Rashes in children: Causes

Children are more susceptible to skin rashes caused by illnesses such as:

  • Chickenpox is a virus characterized by red, itchy blisters that form all over the body.
  • Measles is a viral respiratory infection that causes a widespread rash consisting of itchy, red bumps.
  • Scarlet fever is an infection due to group A Streptococcus bacteria that produces a toxin causing a bright red sandpaper-like rash.
  • Hand, foot, and mouth disease is a viral infection that can cause red lesions on the mouth and a rash on the hands and feet.
  • Fifth disease is a viral infection that causes a red, flat rash on the cheeks, upper arms, and legs.
  • Kawasaki disease is a rare but serious illness that triggers a rash and fever in the early stages and can lead to an aneurysm of the coronary artery as a complication.
  • Impetigo is a contagious bacterial infection that causes an itchy, crusty rash, and yellow, fluid-filled sores on the face, neck, and hands.

Most contact rashes can be treated, but this depends on the cause. These guidelines will help you ease the discomfort and accelerate the healing process.

  • Instead of using scented soaps, use mild and gentle cleansers.
  • Warm water is better than hot water when washing your hair and skin.
  • Instead of rubbing the rash, let it dry.
  • Allow the rash to breathe. Avoid covering the rash with clothing if possible.
  • Stop using any new lotions or cosmetics that could have caused the rash.
  • Apply unscented moisturizing lotion to areas affected by eczema.
  • Avoid scratching the rash as it can worsen and lead to infection.
  • Apply an over-the-counter hydrocortisone cream to the affected area if the rash is very itchy and causing discomfort. Calamine lotion can also help relieve rashes from chickenpox, poison ivy, or poison oak.
  • Take an oatmeal bath. This can help with itching from eczema and psoriasis. Here’s how to make an oatmeal bath.
  • Wash your hair and scalp regularly with dandruff shampoo if you have dandruff along with a rash. You can buy medicated dandruff shampoo at most drugstores.

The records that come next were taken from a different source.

/-- The usages that permit an opcode in direct use. The tag of a verification is checked under MAC_VERIFY. -/
def directUsages (op : Nat) (verify : Bool) : List Nat :=
  if op = 0x0201 then [uEncrypt] else if op = 0x0202 then [uDecrypt]
  else if op = 0x0303 then (if verify then [uMacVer] else [uMacGen]) else if op = 0x0304 then [uMacVer]
  else if op = 0x0401 then [uSign] else if op = 0x0402 then [uVerify] else []

/-- The references of a direct-use job in turn. -/
def directKeys (s : State) (h : Nat) (outer : Bool) (d : Bytes) (us : List Nat) : Except Nat (List KeyView) :=
  if rKind (dRef d 0) = kNone then .ok []
  else match directKey s h outer d us 0 none with
    | .error e => .error e
    | .ok v0 =>
      if rKind (dRef d 1) = kNone then .ok [v0]
      else match directKey s h outer d us 1 (some v0) with
        | .error e => .error e
        | .ok v1 => .ok [v0, v1]

/-- The checks that need a key, after R185: the algorithm the registers name, and the lengths. -/
def directLate (d : Bytes) (alg : Nat) (vs : List KeyView) : Option Nat :=
  match vs with
  | [] => none
  | v :: r =>
    let a := v.hold.attr
    if a.alg ≠ alg then some stBadDescriptor else lateCheck false d a ((r.map (·.hold.attr)).getD 0 {}) false

/-- All of a symmetric engine's checks: the keys, or the failing status. -/
def symKeys (s : State) (h u : Nat) (outer : Bool) : Except Nat (List KeyView) :=
  match (symCheck s h u).or (if tooLong s h u then some stBadLength else none) with
  | some e => .error e
  | none =>
    let d := symDesc s h u
    let p := pgU h u
    match directKeys s h outer d (directUsages (dOp d) (s.flag p Reg.CE_MODE_DIR)) with
    | .error e => .error e
    | .ok vs =>
      match directLate d (s.rd p Reg.CE_MODE_ALG) vs with
      | some e => .error e
      | none => if !vs.isEmpty && isolating s then .error stQuenched else .ok vs

/-! ### Big-number operations (R383, R384) -/

def bnPage (h n : Nat) : Page := pgH .bignum h n

/-- KEY_BITS of an algorithm that has one length; RSA takes BN_LEN. -/
def algBits (alg rsa : Nat) : Nat :=
  if alg = 0x10 then rsa
  else ([256, 384, 521, 255, 448, 512, 768, 1024, 44, 65, 87].find? (fun b => (matLen alg b).isSome)).getD 0

/-- Regions of a raw modular operation. R356 lists none; DESIGN CHOICE: those of the RSA length that holds the modulus. -/
def rawRegions (bits : Nat) : Nat := if bits ≤ 4096 then 4 else 8

/-- BN_OP.OP of R383 as an opcode of class 0x04; raw operations keep their own number. -/
def bnOpcode (op : Nat) : Option Nat :=
  if op = 1 then some 0x0401 else if op = 2 then some 0x0402 else if op = 3 then some 0x0403
  else if op = 0x10 ∨ op = 0x11 ∨ op = 0x20 then some op else none

/-- The job of a big-number engine's registers; a supplied public key stands in PARAMS by algorithm and length. -/
def bnDesc (s : State) (h n : Nat) : Bytes :=
  let p := bnPage h n
  let op := (bnOpcode (s.rd p Reg.BN_OP_OP)).getD 0
  let alg := s.rd p Reg.BN_OP_ALG
  let key := s.flag p Reg.BN_KEY_USE && decide (0x0401 ≤ op)
  directDesc op 0 (s.rd p Reg.BN_OP_PARAM) (if key then entryRef (s.rd p Reg.BN_KEY_INDEX) else []) []
    (s.rd p Reg.BN_IN_LEN_LEN) (2 ^ 17)
    (if key then [] else [byte alg, 0, 0, 0] ++ toLe 2 (algBits alg (s.rd p Reg.BN_LEN_BITS)))

/-- A curve of POINT_MUL. -/
def isCurve (alg : Nat) : Bool := isWeier alg || isEd alg || alg == 0x2A

/-- Refusals of OP, PARAM, ALG and BN_LEN (R348, R383, R384). -/
def bnCheck (s : State) (h n : Nat) : Option Nat :=
  let p := bnPage h n
  let op := s.rd p Reg.BN_OP_OP
  let alg := s.rd p Reg.BN_OP_ALG
  let par := s.rd p Reg.BN_OP_PARAM
  let bits := s.rd p Reg.BN_LEN_BITS
  let eb := s.rd p Reg.BN_LEN_EXP_BITS
  let use := s.flag p Reg.BN_KEY_USE
  if op = 1 ∨ op = 2 then
    if pkParamBad 0x0401 par ∨ par.testBit 7 then some stBadDescriptor
    else if op = 1 ∧ !use then some stBadDescriptor
    else if !use ∧ !algCodes.contains alg then some stBadDescriptor
    else if !use ∧ ((matLen alg (algBits alg bits)).isNone ∨ !schemeFits (pScheme par) alg) then some stKeyUsage
    else none
  else if op = 3 then (if par ≠ 0 ∨ !use then some stBadDescriptor else none)
  else if op = 0x10 ∨ op = 0x11 then
    if par ≠ 0 ∨ alg ≠ 0 then some stBadDescriptor
    else if bits < 192 ∨ 8192 < bits ∨ bits % 64 ≠ 0 ∨ (op = 0x11 ∧ (eb = 0 ∨ 8192 < eb)) then some stBadLength else none
  else if op = 0x20 then (if par ≠ 0 ∨ !isCurve alg then some stBadDescriptor else none)
  else some stBadDescriptor

/-- Algorithm and length of a big-number job. -/
def bnKind (s : State) (h n : Nat) (vs : List KeyView) : Nat × Nat :=
  let p := bnPage h n
  match vs with
  | v :: _ => (v.hold.attr.alg, v.hold.attr.bits)
  | [] => (s.rd p Reg.BN_OP_ALG, algBits (s.rd p Reg.BN_OP_ALG) (s.rd p Reg.BN_LEN_BITS))

/-- The input bytes a job must have, where the operation fixes them. -/
def bnInLen (s : State) (h n : Nat) (alg bits : Nat) : Option Nat :=
  let p := bnPage h n
  let op := s.rd p Reg.BN_OP_OP
  let k := s.rd p Reg.BN_LEN_BITS / 8
  if op = 0x10 then some (3 * k) else if op = 0x11 then some (2 * k + (s.rd p Reg.BN_LEN_EXP_BITS + 7) / 8)
  else if op = 0x20 then some ((matLen alg bits).getD 0 + publicKeyLen alg bits) else none

/-- The result's bytes. -/
def bnOutLen (s : State) (h n : Nat) (alg bits : Nat) : Nat :=
  let op := s.rd (bnPage h n) Reg.BN_OP_OP
  if op = 1 then signatureLen alg bits else if op = 2 then 0
  else if op = 0x10 ∨ op = 0x11 then s.rd (bnPage h n) Reg.BN_LEN_BITS / 8 else publicKeyLen alg bits

/-- Span and lengths (R343, R344, R349): BAD_LENGTH. The result lies within the span: DEDUCED, the engine touches no line
outside it. -/
def bnLengths (s : State) (h n : Nat) (vs : List KeyView) : Option Nat :=
  let p := bnPage h n
  let (alg, bits) := bnKind s h n vs
  let op := s.rd p Reg.BN_OP_OP
  let need := if op = 0x10 ∨ op = 0x11 then rawRegions (s.rd p Reg.BN_LEN_BITS) else pkRegions alg bits
  let base := s.rd p Reg.BN_SPAN_BASE
  let cnt := s.rd p Reg.BN_SPAN_COUNT
  let len := s.rd p Reg.BN_IN_LEN_LEN
  let wrong := match bnInLen s h n alg bits with
    | some k => decide (len ≠ k)
    | none => false
  let d := bnDesc s h n
  if cnt < need ∨ 16 < base + cnt ∨ 8192 * cnt < len then some stBadLength
  else if 8192 * cnt < 64 * s.rd p Reg.BN_OUT_OFF_LINE + bnOutLen s h n alg bits then some stBadLength
  else if wrong then some stBadLength
  else if op = 1 ∨ (op = 2 ∧ vs.isEmpty) then
    match earlyLen d with
    | some e => some e
    | none => if op = 1 ∧ alg = 0x28 ∧ pCtx (dParam d) ≠ 0 then some stBadLength else none
  else none

/-- All of a big-number engine's checks. -/
def bnKeys (s : State) (h n : Nat) (outer : Bool) : Except Nat (List KeyView) :=
  match bnCheck s h n with
  | some e => .error e
  | none =>
    let d := bnDesc s h n
    match directKeys s h outer d (directUsages (dOp d) false) with
    | .error e => .error e
    | .ok vs =>
      match directLate d (s.rd (bnPage h n) Reg.BN_OP_ALG) vs with
      | some e => .error e
      | none =>
        match bnLengths s h n vs with
        | some e => .error e
        | none => if !vs.isEmpty && isolating s then .error stQuenched else .ok vs

/-! ### START -/

/-- The CODE and DONE fields of an engine. -/
def codeFld (u : Nat) : Fld := if isBn u then Reg.BN_STATUS_CODE else Reg.CE_STATUS_CODE
def doneFld (u : Nat) : Fld := if isBn u then Reg.BN_STATUS_DONE else Reg.CE_STATUS_DONE

/-- A failed check: DONE with the status in CODE, and nothing starts (R263, R385). -/
def failStart (h u st : Nat) (s : State) : State := (s.wr (pgU h u) (codeFld u) st).wr (pgU h u) (doneFld u) 1

/-- The classes that set the masking order: the key's, or of a raw operation RSA and its curve's (R384). -/
def directClasses (s : State) (h u : Nat) (vs : List KeyView) : List Nat :=
  let raw := if isBn u ∧ vs.isEmpty then
      let op := s.rd (pgU h u) Reg.BN_OP_OP
      if op = 0x10 ∨ op = 0x11 then [3] else [keyClass (s.rd (pgU h u) Reg.BN_OP_ALG)]
    else []
  vs.map (fun v => keyClass v.hold.attr.alg) ++ raw

/-- USES of each key, as at dispatch (R262). -/
def useKeys (h : Nat) (vs : List KeyView) (s : State) : State :=
  vs.foldl (fun s v =>
    match v.hold.use with
    | .cache i => s.modH h (fun x => { x with cache := x.cache.upd i (fun e => { e with uses := satAdd 32 e.uses 1 }) })
    | _ => s) (addCtr h 151 vs.length s)

/-- The random bytes of a waiting or starting job (R187, R389): drawn now, or the job waits. -/
def directDraw (h u : Nat) (d : Bytes) (s : State) : State :=
  let e := s.eng h u
  let n := drawBytes d e.keys
  if n = 0 then s
  else match drbgLower h n false s with
    | some (r, s) => s.modEng h u (fun e => { e with rand := r, waitDraw := false })
    | none => s.modEng h u (fun e => { e with waitDraw := true })

/-- A job whose checks passed starts; a masked job whose generator is stopped pauses at once (R243). -/
def startDirect (h u : Nat) (d : Bytes) (vs : List KeyView) (s : State) : State :=
  let s := useKeys h vs s
  let ks := vs.map (·.hold)
  let (nonce, s) := if dNonceSrc d = 1 then drawNonce h d (ks.getD 0 {}) [unitNo u] [] s else ([], s)
  let o2 := unitOrder2 s h u (directClasses s h u vs)
  let s := s.modEng h u (fun e =>
    { e with busy := true, paused := !unmasked s h u && !mgReady e, order2 := o2, keysLoaded := !vs.isEmpty, keys := ks,
             nonce := nonce, rand := [], pendCode := 0, streamed := unmasked s h u || mgReady e })
  directDraw h u d s

/-- A START bit written as 1 (R260, R262, R386). -/
def doStart (h u : Nat) (who : Requester) (d : Bytes) (ks : Except Nat (List KeyView)) (s : State) : State :=
  let p := pgU h u
  let e := s.eng h u
  match holderFault s h u who with
  | some c => refuse p who ctrlOff 1 c s
  | none =>
    if e.busy ∨ e.clearing then refuse p who ctrlOff 1 cState s
    else match ks with
      | .error st => failStart h u st s
      | .ok vs => startDirect h u d vs s

def ceStart (h u : Nat) (who : Requester) (s : State) : State :=
  doStart h u who (symDesc s h u) (symKeys s h u (isOuter who)) s

def bnStart (h n : Nat) (who : Requester) (s : State) : State :=
  doStart h (12 + n) who (bnDesc s h n) (bnKeys s h n (isOuter who)) s

def execCeStart (h : Fin 16) (n : Fin 8) (who : Requester) (s : State) : Result :=
  .next (onHearth h.val (ceStart h.val n.val who) s)

def execHeStart (h : Fin 16) (n : Fin 4) (who : Requester) (s : State) : Result :=
  .next (onHearth h.val (ceStart h.val (8 + n.val) who) s)

def execBnStart (h : Fin 16) (n : Fin 4) (who : Requester) (s : State) : Result :=
  .next (onHearth h.val (bnStart h.val n.val who) s)

/-! ### The function of a direct-use job -/

def srcAddr (s : State) (p : Page) : Nat := s.rd p Reg.CE_SRC_LO_ADDR + 2 ^ 32 * s.rd p Reg.CE_SRC_HI_ADDR
def dstAddr (s : State) (p : Page) : Nat := s.rd p Reg.CE_DST_LO_ADDR + 2 ^ 32 * s.rd p Reg.CE_DST_HI_ADDR

/-- Whether the tag registers take a result. -/
def makesTag (s : State) (h u : Nat) : Bool :=
  let p := pgU h u
  let d := symDesc s h u
  let dir := s.flag p Reg.CE_MODE_DIR
  if dOp d = 0x0303 then !(isHash u && dir)
  else dOp d == 0x0201 && modeAad (pMode (dParam d))

/-- A symmetric job on its input: status, output for the destination, tag. `d` is what its registers described. -/
def symRun (s : State) (h u : Nat) (inp d : Bytes) : RunOut :=
  let p := pgU h u
  let e := s.eng h u
  let op := dOp d
  let par := dParam d
  let k0 := e.keys.getD 0 {}
  if op = 0x0301 ∨ op = 0x0302 then { out := hashRun par (dOutLen d) inp }
  else if op = 0x0303 ∨ op = 0x0304 then
    let t := macTagLen par (isTdes k0.attr.alg)
    let hw := dNonceSrc d != 0
    let nonce := if dNonceSrc d = 1 then e.nonce else e.rand.take 12
    let m := macRun (pMac par) (pFunc par) k0.attr.alg k0.mat (if hw then nonce else qIv d) t inp
    let want := (regBytes s p Reg.CE_TAG_TAG (if isHash u then 16 else 4)).take t
    let ver := op == 0x0304 || (isHash u && s.flag p Reg.CE_MODE_DIR)
    if !ver then { tag := m } else if m = want then {} else .fail stTagMismatch
  else
    cipherRun (cipherJobOf { desc := d, keys := e.keys, nonce := if dNonceSrc d = 1 then e.nonce else e.rand.take 12 } (op == 0x0202)) inp

/-- The nonce registers after a hardware nonce (R249). -/
def putNonce (h u : Nat) (s : State) : State :=
  let d := symDesc s h u
  let e := s.eng h u
  let src := dNonceSrc d
  let b := if src = 1 then e.nonce else e.rand.take 12
  if isHash u ∨ src = 0 ∨ b.isEmpty then s
  else
    (List.range 4).foldl (fun s i => s.wr (pgU h u) (Reg.CE_IV_IV i) (fieldLe b (4 * i) 4)) s

/-- The tag registers after a job that made a tag. -/
def putTag (h u : Nat) (t : Bytes) (s : State) : State :=
  (List.range (if isHash u then 16 else 4)).foldl (fun s i => s.wr (pgU h u) (Reg.CE_TAG_TAG i) (fieldLe t (4 * i) 4)) s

However, your doctor may prescribe stronger products if you have more severe symptoms.

OTC medications

For mild rash pain, you can take Tylenol (acetaminophen) or ibuprofen(Advil) in moderation. These drugs can cause side effects so talk to your doctor before you begin taking them. Ask your healthcare provider how long you can take them. If you have a history of stomach or liver disease, or if you are pregnant, they may not be safe for your to take.